Each of the authors employs a variety of evidential standards to cement their claims. Yeroulanou uses an array of images to showcase the architectural styles of Greeks, showing the variation in temples, graves, and altars. She also expertly connects the public areas in Greek cities to the city planning, showing how the plan of a city and the architectural design complemented one another functionally. The agora, a public space for oratory activities, was in the center of Greek administrative buildings, showing how their functions mutually enforced each other in relation to the plan of the architecture. Palagia utilizes a more comprehensive and methodical account of each architectural, sculptural aspect, and she methodically analyzes each individually. The opinions of each author are founded by a large body of archeological, literary, and scientific evidence, which forms a cogent case for each of their postulations around architecture’s function, significance, and meaning.

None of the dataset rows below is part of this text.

-- ==== Sys2Proof/Machine/Frames.lean ====
section
/-! DEFINITION. Symbols, escaping, the receive assembly, the check, and the layout of a frame's header (Chapters 1
and 12). -/

namespace Sys2Proof.Machine
open Sys2Proof

/-! ### Symbols (R2) -/

/-- R2: the ten bit times of the symbol that carries byte `b`: start bit low, eight data bits LSB first, stop bit high. -/
def symbolBits (b : Byte) : List Bool := false :: (List.ofFn fun i : Fin 8 => b.getLsbD i.val) ++ [true]

/-- R2: what a port makes of ten sampled levels: a correctly framed symbol, a symbol error when the stop bit is low. R2
names no symbol whose start bit is high at its centre; the model makes none of it (log entry 23). -/
def readSymbol : List Bool → Option Symbol
  | [start, d0, d1, d2, d3, d4, d5, d6, d7, stop] =>
    if start then none
    else if stop then
      some (.framed (BitVec.ofNat 8
        (d0.toNat + 2 * d1.toNat + 4 * d2.toNat + 8 * d3.toNat + 16 * d4.toNat + 32 * d5.toNat + 64 * d6.toNat + 128 * d7.toNat)))
    else some .error
  | _ => none

/-! ### Escaping (R3) -/

/-- The delimiter byte. -/
def delimiter : Byte := 0xD3

/-- The byte that opens an escape. -/
def escapeByte : Byte := 0xD9

/-- R3: how the transmitter sends one byte of a frame. -/
def escape (b : Byte) : List Byte := if b = delimiter ∨ b = escapeByte then [escapeByte, b ^^^ 0x20] else [b]

/-- R3: the bytes sent for a frame's bytes: each escaped, then the closing delimiter. -/
def sentBytes (bs : List Byte) : List Byte := bs.flatMap escape ++ [delimiter]

/-! ### The receive assembly (R4) -/

/-- R4: the assembly spoiled with `c`, unless it already has a cause. -/
def Assembly.spoil (a : Assembly) (c : SpoilCause) : Assembly :=
  { a with spoiled := match a.spoiled with | none => some c | some first => some first }

/-- R4: byte `b` stored, unless the assembly is spoiled; a 54th byte is not stored and spoils it. -/
def Assembly.store (a : Assembly) (b : Byte) : Assembly :=
  if a.spoiled.isSome then a
  else if 53 ≤ a.bytes.length then a.spoil .overlong
  else { a with bytes := a.bytes ++ [b] }

/-- R4, the table of received symbols, for every symbol but a delimiter. -/
def Assembly.take (a : Assembly) (sym : Symbol) : Assembly :=
  let a := { a with count := satAdd a.count 1 }
  match sym with
  | .error => { a.spoil .symbolError with esc := false }
  | .framed b =>
    if a.esc then
      let a := { a with esc := false }
      if b = 0xF3 then a.store 0xD3 else if b = 0xF9 then a.store 0xD9 else a.spoil .badEscape
    else if b = escapeByte then { a with esc := true }
    else a.store b

/-- R4: the received frame that a delimiter with stamp `t` closes the assembly into, if the assembly had a symbol. -/
def Assembly.close (a : Assembly) (side : Side) (t : Stamp) : Option ReceivedFrame :=
  let a := if a.esc then a.spoil .badEscape else a
  if a.count = 0 then none else some { side := side, bytes := a.bytes, spoiled := a.spoiled, stamp := t }

/-! ### The check (R11) -/

/-- R11 step 3: one place of the shift. -/
def crcShift (reg : BitVec 16) : BitVec 16 := if reg.msb then (reg <<< 1) ^^^ 0x1021 else reg <<< 1

/-- R11 steps 2 and 3: one byte of the frame. -/
def crcByte (reg : BitVec 16) (b : Byte) : BitVec 16 :=
  crcShift (crcShift (crcShift (crcShift (crcShift (crcShift (crcShift (crcShift
    (reg ^^^ (b.setWidth 16 <<< 8)))))))))

/-- R11: the check register after the bytes. -/
def crc (bs : List Byte) : BitVec 16 := bs.foldl crcByte 0xFFFF

/-! ### Layouts (R170) -/

/-- A two-byte field, most significant byte first. -/
def be16 (n : Nat) : List Byte := [BitVec.ofNat 8 (n / 256), BitVec.ofNat 8 n]

/-- A four-byte field, most significant byte first. -/
def be32 (n : Nat) : List Byte :=
  [BitVec.ofNat 8 (n / 16777216), BitVec.ofNat 8 (n / 65536), BitVec.ofNat 8 (n / 256), BitVec.ofNat 8 n]

/-- The value of a two-byte field. -/
def val16 (hi lo : Byte) : Nat := 256 * hi.toNat + lo.toNat

/-- R11: the check of the given bytes, high byte first. -/
def checkBytes (bs : List Byte) : List Byte := be16 (crc bs).toNat

/-- 12.2: the header of a frame and its body. -/
def Frame.content (f : Frame) : List Byte :=
  [frameKindCode f.kind, f.origin, f.target, f.hopsLeft, f.hopsDone] ++ be32 f.stamp.toNat ++
    [f.tag, BitVec.ofNat 8 f.body.length] ++ f.body

/-- R10, R11: the bytes of a frame: header, body and check. -/
def Frame.bytes (f : Frame) : List Byte := f.content ++ checkBytes f.content

/-- R3: the bytes a transmitter sends for a frame. -/
def Frame.sent (f : Frame) : List Byte := sentBytes f.bytes

/-- R12: the good frame that a received frame is, or `none` when it is MALFORMED. -/
def goodFrame (r : ReceivedFrame) : Option Frame :=
  if r.spoiled.isSome ∨ r.bytes.length < 13 ∨ 53 < r.bytes.length ∨ crc r.bytes ≠ 0 then none
  else
    match r.bytes with
    | k :: origin :: target :: hopsLeft :: hopsDone :: s0 :: s1 :: s2 :: s3 :: tag :: len :: rest =>
      match frameKindOfCode k with
      | none => none
      | some kind =>
        if len.toNat ≠ r.bytes.length - 13 then none
        else if 61 ≤ origin.toNat then none
        else if target = 61 ∨ target = 62 ∨ 63 < target.toNat then none
        else if 63 < hopsLeft.toNat ∨ 63 < hopsDone.toNat then none
        else some { kind := kind, origin := origin, target := target, hopsLeft := hopsLeft, hopsDone := hopsDone,
                    stamp := s0 ++ s1 ++ s2 ++ s3, tag := tag, body := rest.take len.toNat }
    | _ => none

/-- R19: the frame as it is rewritten for forwarding; its check follows from its bytes. -/
def Frame.rewritten (f : Frame) : Frame :=
  { f with hopsLeft := f.hopsLeft - 1, hopsDone := if 63 ≤ f.hopsDone.toNat then 63 else f.hopsDone + 1 }

end Sys2Proof.Machine
end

I thought that it was fascinating to learn about the degree of which Greek architecture was used to inculcate values into wider Greek society. Almost no facet of architecture or sculpture was devoid of meaning; they all comported some sort of religious or virtuous ideal. From the victorious acroteria to the construction and planning of cities, Greek architecture was a symbolic, managerial tool on how to foment certain social situations and instill certain values into their citizens. Because of my affinity for politics, it is obvious that the creation of the agora was my favorite part. Surrounding the agora with porticoes allowed for political actors to be able to take shelter from the elements, and it created a civic, administrative center of the polis. In all, architecture and its elements were used to communicate a variety of religious values, stories, and meaning to the populace, and understanding the significance of architecture in ancient Greece is imperative to understanding the totality of the representation of Greek values in its history.